=== What this task involves ===
Every line that holds the word "EncodeLength" needs to be copied from the data below.

Input Block Start

-- ==== Sys2Proof/Laws/PerInstr.lean ====
section
/-! SUPPORT. The statements made per command: its words are as many as its opcode's length (R103). -/

namespace Sys2Proof.Laws.EncodeLength

/-- A command is encoded in `LEN` words (R103). -/
def Statement (i : Instr) : Prop := (encode i).length = i.len

theorem wrp (sel : BitVec 8) (value : Word) : Statement (.wrp sel value) := rfl

theorem process (ch : BitVec 8) (sil : Bool) (src dst n : Word) : Statement (.process ch sil src dst n) := rfl

theorem reset (ch : BitVec 8) : Statement (.reset ch) := rfl

theorem calcCoef (ch : BitVec 8) (f res : Dword) : Statement (.calcCoef ch f res) := rfl

theorem eval (ch : BitVec 8) (freq dst : Word) : Statement (.eval ch freq dst) := rfl

theorem curve (ch : BitVec 8) (a n : Word) : Statement (.curve ch a n) := rfl

theorem rdcoef (ch : BitVec 8) (dst : Word) : Statement (.rdcoef ch dst) := rfl

end Sys2Proof.Laws.EncodeLength
end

Input Block End

=== Answer ===
namespace Sys2Proof.Laws.EncodeLength
end Sys2Proof.Laws.EncodeLength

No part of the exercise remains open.